■ About this exercise
Only those lines in the data below from the line containing "let s := s.modDraw" through the line containing "d.ctx d.compl) ∧", both included, should be restated word for word.

-------- Entries provided --------

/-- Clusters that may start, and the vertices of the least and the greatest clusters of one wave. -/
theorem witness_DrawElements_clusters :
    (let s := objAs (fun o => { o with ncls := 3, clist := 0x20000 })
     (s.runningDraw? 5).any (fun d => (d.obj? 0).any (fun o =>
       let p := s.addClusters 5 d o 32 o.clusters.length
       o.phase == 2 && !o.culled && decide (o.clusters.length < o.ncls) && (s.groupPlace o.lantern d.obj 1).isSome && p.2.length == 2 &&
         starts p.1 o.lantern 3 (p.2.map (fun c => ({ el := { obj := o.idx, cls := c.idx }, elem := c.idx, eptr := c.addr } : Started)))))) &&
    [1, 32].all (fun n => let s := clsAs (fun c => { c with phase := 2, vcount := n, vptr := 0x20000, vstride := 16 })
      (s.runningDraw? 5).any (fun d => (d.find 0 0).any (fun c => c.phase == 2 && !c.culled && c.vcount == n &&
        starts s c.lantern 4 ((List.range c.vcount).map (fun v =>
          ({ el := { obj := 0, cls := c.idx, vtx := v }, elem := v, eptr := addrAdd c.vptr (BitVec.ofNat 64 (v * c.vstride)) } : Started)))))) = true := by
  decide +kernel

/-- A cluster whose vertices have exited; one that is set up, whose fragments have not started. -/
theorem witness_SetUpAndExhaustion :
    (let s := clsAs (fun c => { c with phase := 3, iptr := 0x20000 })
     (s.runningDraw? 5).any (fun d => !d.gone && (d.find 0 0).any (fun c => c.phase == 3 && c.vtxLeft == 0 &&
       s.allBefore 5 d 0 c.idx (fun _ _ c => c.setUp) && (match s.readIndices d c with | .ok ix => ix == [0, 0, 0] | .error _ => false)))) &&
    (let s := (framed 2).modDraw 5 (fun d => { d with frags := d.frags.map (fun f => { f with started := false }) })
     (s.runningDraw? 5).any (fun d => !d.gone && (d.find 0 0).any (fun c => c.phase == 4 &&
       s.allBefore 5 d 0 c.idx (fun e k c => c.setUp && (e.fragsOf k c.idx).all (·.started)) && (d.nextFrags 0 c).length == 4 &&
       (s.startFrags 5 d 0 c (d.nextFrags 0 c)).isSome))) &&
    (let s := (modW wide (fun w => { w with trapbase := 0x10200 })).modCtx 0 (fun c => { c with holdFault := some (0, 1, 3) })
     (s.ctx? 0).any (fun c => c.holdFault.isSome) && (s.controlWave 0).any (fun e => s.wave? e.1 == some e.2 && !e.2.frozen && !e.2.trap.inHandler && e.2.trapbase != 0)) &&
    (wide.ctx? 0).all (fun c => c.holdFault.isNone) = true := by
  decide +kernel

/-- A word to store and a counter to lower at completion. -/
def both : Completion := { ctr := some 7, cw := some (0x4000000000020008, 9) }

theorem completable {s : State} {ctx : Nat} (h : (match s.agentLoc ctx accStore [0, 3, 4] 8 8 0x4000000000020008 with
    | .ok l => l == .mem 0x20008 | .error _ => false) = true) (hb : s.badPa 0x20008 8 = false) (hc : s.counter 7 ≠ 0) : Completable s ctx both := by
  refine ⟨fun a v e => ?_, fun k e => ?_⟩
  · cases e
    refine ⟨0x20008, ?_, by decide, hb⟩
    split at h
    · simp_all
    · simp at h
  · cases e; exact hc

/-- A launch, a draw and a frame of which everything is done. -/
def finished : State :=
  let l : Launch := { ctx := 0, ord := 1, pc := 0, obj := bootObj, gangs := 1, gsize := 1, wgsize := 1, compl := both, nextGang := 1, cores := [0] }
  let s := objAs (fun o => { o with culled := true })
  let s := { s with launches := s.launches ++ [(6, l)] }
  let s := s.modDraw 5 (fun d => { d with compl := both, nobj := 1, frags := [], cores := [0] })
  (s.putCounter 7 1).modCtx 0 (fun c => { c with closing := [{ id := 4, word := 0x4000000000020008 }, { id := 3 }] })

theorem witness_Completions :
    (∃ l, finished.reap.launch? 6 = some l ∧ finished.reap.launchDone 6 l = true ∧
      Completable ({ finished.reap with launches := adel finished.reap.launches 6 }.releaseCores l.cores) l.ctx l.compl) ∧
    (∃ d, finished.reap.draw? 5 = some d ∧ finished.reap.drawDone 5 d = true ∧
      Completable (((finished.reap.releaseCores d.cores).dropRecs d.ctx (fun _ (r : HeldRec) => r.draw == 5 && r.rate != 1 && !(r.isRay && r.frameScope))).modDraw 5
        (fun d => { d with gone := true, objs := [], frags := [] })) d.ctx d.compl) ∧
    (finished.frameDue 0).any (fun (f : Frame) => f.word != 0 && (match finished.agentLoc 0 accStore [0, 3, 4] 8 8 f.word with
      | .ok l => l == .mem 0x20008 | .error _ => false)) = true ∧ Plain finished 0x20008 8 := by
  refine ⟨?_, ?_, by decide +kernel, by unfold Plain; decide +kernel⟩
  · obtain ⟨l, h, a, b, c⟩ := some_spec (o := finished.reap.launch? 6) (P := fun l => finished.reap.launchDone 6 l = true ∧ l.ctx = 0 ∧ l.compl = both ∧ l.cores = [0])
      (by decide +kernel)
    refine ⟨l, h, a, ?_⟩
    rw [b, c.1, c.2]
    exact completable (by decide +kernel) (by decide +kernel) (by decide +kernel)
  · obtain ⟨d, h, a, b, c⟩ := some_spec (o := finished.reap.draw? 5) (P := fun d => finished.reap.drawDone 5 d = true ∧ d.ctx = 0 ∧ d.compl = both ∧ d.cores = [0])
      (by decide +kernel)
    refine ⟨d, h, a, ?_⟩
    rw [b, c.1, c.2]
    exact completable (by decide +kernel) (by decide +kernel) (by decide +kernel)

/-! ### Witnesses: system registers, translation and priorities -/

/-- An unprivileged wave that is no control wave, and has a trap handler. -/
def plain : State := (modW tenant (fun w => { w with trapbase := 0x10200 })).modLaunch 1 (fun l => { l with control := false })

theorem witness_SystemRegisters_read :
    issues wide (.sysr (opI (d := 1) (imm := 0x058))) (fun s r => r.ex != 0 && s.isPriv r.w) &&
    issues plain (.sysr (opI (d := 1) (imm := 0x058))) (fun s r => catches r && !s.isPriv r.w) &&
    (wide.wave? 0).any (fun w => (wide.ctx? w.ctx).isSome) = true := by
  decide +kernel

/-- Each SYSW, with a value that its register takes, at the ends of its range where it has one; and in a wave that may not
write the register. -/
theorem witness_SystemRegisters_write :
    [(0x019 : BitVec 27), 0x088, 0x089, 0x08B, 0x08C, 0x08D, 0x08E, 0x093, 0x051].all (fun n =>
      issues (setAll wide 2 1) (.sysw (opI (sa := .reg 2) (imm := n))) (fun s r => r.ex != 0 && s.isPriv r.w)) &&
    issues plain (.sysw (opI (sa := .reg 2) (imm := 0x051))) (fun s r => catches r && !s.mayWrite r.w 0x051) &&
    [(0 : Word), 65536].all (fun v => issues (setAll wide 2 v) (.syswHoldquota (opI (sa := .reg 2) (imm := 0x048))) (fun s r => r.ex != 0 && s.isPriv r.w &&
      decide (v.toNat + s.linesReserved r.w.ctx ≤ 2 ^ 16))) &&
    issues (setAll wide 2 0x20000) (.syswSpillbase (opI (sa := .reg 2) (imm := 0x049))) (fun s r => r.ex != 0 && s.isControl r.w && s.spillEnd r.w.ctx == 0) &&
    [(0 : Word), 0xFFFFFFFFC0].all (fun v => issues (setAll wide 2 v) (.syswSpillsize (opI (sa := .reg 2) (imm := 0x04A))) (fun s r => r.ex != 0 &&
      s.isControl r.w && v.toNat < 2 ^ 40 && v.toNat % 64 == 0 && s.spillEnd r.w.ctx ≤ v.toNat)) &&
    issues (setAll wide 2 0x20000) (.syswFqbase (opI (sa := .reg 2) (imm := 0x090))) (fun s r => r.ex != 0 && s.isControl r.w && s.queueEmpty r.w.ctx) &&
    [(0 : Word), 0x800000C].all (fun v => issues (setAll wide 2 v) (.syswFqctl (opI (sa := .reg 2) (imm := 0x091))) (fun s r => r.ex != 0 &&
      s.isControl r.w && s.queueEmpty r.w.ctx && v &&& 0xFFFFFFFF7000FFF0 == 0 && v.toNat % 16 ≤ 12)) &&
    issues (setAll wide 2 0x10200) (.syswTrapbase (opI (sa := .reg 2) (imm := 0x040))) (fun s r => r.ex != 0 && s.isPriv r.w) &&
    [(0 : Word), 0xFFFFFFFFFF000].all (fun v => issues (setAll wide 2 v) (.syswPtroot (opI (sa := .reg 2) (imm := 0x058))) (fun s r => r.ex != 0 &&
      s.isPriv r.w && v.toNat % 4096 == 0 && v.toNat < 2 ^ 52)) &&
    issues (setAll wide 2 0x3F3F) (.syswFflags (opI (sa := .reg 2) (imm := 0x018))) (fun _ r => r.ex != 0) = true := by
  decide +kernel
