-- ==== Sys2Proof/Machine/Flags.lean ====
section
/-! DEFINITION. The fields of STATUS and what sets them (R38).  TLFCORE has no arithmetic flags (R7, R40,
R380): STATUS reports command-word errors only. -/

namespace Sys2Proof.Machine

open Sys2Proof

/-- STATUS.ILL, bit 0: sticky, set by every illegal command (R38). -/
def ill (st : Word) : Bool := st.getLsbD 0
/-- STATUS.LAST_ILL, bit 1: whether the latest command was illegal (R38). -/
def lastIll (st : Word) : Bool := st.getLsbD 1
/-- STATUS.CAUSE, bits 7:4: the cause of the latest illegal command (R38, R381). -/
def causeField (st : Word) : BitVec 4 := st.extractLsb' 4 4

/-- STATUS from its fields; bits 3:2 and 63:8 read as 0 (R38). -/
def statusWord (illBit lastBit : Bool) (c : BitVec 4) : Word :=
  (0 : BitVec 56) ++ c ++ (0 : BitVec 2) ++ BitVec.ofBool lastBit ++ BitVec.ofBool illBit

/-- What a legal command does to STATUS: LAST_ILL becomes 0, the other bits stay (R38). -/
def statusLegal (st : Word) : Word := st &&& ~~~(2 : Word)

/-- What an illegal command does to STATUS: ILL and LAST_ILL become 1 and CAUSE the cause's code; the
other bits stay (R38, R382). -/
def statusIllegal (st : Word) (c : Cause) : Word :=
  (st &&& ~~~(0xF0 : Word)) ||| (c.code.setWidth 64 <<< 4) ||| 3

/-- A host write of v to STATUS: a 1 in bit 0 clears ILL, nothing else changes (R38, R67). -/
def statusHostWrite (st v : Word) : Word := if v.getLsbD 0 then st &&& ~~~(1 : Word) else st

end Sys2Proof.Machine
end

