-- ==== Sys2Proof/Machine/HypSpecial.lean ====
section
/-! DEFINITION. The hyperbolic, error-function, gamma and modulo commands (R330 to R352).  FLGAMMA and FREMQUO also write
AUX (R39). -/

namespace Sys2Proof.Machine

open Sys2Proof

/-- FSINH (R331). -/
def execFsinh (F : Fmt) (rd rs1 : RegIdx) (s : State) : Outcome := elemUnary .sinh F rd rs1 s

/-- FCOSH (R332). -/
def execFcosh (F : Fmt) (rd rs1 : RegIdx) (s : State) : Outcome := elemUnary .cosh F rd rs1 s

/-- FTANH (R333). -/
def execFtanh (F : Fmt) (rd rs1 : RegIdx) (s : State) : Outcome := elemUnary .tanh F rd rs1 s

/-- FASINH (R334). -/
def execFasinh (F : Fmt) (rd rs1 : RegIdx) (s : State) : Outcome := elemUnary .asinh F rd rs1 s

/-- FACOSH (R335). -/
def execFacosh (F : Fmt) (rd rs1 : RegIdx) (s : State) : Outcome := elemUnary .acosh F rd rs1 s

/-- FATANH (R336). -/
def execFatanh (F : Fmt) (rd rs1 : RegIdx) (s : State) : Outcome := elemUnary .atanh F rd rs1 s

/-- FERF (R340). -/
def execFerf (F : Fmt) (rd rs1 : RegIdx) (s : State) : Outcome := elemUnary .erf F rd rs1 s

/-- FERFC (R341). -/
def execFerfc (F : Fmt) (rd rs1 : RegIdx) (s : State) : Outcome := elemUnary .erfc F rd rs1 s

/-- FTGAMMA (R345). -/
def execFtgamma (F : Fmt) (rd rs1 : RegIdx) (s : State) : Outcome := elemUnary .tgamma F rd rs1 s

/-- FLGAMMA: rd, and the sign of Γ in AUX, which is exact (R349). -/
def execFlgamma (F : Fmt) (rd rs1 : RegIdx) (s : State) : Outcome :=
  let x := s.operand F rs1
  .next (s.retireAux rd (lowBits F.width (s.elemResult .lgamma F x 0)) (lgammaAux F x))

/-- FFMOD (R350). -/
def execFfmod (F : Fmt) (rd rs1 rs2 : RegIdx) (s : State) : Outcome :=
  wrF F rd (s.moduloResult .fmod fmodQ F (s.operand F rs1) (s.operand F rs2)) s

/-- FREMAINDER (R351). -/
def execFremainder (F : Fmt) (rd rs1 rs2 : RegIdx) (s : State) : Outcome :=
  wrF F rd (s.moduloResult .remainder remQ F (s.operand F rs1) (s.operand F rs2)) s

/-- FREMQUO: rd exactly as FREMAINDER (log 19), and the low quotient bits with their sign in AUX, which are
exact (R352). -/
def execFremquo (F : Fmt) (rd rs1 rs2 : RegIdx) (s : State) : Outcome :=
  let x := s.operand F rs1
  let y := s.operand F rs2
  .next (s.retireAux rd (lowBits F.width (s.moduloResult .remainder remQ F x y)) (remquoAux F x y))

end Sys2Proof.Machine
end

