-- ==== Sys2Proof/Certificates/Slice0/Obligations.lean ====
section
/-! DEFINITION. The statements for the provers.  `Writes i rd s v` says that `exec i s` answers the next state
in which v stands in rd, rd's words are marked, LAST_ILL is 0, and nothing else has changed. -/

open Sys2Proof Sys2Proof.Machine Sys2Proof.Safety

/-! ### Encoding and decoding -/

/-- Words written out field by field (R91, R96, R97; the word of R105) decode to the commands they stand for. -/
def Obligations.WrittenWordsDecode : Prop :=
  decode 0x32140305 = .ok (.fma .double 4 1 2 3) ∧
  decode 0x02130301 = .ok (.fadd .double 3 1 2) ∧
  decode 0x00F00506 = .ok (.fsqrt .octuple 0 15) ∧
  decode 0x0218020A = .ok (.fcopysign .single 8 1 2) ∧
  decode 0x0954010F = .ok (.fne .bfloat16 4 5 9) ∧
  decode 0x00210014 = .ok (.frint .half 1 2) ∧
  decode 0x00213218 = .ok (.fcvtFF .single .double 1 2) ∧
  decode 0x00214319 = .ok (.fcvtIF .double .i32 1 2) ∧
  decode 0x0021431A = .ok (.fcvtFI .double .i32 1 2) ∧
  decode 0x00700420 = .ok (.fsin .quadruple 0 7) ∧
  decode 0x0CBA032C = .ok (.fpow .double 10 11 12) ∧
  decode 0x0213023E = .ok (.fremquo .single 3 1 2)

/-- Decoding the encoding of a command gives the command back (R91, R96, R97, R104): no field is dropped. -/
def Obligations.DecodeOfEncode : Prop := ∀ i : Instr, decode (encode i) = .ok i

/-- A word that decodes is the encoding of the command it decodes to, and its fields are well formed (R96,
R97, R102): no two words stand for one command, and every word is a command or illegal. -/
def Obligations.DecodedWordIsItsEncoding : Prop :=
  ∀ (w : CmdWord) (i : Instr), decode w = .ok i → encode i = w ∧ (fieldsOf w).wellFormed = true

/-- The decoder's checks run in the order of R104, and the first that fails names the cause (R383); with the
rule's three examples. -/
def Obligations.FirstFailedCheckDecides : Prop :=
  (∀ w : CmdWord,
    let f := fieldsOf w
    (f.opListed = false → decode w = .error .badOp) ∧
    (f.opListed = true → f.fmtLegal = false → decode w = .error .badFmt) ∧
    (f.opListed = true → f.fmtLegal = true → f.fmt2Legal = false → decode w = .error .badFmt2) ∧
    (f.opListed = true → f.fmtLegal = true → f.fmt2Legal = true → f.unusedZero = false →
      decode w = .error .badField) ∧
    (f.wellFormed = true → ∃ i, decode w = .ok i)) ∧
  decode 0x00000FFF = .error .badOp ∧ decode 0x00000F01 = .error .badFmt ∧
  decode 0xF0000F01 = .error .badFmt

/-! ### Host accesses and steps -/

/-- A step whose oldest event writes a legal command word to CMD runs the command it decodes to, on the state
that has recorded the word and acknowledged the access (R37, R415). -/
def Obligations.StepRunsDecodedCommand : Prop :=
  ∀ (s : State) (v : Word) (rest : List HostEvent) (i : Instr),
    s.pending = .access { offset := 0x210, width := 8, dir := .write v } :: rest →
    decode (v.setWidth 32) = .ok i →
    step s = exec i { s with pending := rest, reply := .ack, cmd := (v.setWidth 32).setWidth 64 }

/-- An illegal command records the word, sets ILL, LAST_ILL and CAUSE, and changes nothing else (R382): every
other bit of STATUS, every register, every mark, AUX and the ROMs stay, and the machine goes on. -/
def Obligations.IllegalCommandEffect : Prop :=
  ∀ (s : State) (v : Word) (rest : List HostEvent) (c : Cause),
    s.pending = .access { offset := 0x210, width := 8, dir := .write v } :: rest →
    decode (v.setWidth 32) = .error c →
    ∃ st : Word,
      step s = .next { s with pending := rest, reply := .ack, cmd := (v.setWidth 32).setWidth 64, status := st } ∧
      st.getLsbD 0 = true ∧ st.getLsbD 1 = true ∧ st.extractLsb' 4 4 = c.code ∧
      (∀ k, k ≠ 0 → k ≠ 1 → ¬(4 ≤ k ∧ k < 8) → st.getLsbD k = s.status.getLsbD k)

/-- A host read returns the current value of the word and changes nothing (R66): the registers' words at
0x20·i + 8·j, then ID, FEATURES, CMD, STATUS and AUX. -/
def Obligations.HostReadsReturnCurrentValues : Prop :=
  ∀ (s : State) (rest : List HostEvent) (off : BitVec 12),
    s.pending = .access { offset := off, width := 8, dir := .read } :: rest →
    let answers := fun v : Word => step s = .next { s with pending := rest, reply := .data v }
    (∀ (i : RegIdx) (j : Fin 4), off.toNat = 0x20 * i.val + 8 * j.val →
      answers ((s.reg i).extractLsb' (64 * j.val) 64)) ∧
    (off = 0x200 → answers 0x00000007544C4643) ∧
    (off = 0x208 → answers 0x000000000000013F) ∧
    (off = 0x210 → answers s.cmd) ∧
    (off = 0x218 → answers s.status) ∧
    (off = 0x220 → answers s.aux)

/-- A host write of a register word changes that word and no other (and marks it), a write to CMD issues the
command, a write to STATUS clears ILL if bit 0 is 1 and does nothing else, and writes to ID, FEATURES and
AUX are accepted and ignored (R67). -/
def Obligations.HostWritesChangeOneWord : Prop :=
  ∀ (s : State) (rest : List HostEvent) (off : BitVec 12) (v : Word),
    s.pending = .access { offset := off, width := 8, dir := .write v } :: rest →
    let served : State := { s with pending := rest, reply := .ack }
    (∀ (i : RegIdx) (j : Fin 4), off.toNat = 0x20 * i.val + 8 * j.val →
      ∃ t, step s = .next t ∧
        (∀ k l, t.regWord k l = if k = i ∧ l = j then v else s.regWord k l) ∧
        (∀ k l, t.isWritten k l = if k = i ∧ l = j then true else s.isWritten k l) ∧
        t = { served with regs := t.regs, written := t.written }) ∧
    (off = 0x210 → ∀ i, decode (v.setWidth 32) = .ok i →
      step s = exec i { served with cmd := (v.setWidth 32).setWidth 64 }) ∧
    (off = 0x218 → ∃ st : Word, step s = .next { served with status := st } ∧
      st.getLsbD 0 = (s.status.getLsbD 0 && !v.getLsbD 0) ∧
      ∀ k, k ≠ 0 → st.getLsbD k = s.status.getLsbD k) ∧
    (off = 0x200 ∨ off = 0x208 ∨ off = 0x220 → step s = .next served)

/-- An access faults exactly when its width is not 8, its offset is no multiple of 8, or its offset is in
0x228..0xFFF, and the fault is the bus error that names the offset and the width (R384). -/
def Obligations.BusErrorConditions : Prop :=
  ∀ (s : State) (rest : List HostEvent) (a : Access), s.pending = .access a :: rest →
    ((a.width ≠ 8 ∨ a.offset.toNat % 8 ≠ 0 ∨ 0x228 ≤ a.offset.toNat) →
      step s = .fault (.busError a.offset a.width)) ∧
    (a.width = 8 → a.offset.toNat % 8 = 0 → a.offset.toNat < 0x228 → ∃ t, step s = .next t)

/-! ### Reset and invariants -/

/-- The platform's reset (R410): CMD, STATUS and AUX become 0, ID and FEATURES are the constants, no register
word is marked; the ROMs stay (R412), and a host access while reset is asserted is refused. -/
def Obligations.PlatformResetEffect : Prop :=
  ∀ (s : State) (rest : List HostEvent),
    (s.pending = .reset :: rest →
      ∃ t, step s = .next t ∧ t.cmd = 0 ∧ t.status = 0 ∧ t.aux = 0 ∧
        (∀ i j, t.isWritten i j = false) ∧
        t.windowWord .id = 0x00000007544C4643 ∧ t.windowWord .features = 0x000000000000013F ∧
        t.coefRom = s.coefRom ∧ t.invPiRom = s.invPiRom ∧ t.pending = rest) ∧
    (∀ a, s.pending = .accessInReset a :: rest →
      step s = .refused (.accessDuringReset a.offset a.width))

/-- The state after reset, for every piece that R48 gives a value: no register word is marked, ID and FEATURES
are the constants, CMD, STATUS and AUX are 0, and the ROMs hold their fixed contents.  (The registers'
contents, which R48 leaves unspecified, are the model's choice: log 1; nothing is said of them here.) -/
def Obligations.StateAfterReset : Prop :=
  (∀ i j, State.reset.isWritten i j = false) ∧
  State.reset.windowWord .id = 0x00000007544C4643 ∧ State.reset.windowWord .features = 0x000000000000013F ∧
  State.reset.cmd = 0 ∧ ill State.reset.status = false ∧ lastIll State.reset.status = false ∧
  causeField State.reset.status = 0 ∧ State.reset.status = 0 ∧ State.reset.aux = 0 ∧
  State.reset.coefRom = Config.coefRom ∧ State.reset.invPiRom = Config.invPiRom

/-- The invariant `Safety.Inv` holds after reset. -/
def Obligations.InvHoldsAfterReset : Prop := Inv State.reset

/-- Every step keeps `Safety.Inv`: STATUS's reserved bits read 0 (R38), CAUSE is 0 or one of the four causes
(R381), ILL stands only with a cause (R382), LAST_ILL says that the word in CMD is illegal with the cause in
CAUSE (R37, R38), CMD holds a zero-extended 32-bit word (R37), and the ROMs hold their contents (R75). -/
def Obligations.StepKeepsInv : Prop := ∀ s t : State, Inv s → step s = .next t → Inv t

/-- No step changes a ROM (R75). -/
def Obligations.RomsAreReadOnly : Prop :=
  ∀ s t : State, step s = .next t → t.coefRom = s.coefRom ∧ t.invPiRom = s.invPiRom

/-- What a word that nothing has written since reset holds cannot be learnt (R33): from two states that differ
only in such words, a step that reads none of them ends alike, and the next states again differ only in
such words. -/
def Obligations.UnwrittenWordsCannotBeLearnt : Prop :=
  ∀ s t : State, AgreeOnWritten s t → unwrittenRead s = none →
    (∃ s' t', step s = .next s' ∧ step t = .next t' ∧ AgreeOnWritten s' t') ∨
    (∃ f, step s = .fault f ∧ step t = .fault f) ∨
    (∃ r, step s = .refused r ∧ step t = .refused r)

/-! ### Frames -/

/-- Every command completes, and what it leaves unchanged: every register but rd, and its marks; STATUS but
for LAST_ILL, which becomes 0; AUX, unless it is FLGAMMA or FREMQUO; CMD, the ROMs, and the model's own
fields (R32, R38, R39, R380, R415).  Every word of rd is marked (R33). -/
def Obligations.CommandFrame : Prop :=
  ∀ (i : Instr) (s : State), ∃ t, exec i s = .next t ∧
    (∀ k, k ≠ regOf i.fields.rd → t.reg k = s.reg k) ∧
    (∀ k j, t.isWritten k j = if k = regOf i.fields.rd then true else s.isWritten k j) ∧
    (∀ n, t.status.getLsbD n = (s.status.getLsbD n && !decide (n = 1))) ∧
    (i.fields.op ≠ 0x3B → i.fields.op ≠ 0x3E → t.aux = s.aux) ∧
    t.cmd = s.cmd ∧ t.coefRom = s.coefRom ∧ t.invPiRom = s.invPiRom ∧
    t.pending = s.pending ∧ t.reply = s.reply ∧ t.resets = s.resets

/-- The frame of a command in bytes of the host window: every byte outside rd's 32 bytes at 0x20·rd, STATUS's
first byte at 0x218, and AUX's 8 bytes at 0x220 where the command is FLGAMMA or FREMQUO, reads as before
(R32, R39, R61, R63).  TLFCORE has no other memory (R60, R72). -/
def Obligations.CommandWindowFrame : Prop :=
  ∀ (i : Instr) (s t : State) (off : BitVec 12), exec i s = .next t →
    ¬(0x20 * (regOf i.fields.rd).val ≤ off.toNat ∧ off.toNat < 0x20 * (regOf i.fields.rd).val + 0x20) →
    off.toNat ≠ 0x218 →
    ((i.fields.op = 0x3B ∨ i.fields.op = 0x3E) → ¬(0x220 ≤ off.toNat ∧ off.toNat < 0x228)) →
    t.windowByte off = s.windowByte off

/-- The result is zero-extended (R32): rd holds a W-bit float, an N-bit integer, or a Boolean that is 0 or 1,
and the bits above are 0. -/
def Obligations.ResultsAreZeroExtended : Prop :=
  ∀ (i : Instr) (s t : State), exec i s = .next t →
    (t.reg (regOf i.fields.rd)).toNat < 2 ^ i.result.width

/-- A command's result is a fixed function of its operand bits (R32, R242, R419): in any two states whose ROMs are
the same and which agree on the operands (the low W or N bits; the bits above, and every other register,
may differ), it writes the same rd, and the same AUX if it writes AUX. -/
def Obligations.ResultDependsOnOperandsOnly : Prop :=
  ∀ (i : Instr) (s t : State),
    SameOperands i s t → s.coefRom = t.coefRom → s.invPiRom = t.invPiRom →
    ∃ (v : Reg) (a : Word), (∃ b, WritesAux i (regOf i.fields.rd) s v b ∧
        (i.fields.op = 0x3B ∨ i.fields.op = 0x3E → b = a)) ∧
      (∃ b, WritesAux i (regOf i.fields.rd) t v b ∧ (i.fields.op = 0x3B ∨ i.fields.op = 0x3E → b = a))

--------

■ Written answer
  let s := s.modDraw 5 (fun d => { d with compl := both, nobj := 1, frags := [], cores := [0] })
  (s.putCounter 7 1).modCtx 0 (fun c => { c with closing := [{ id := 4, word := 0x4000000000020008 }, { id := 3 }] })

theorem witness_Completions :
    (∃ l, finished.reap.launch? 6 = some l ∧ finished.reap.launchDone 6 l = true ∧
      Completable ({ finished.reap with launches := adel finished.reap.launches 6 }.releaseCores l.cores) l.ctx l.compl) ∧
    (∃ d, finished.reap.draw? 5 = some d ∧ finished.reap.drawDone 5 d = true ∧
      Completable (((finished.reap.releaseCores d.cores).dropRecs d.ctx (fun _ (r : HeldRec) => r.draw == 5 && r.rate != 1 && !(r.isRay && r.frameScope))).modDraw 5
        (fun d => { d with gone := true, objs := [], frags := [] })) d.ctx d.compl) ∧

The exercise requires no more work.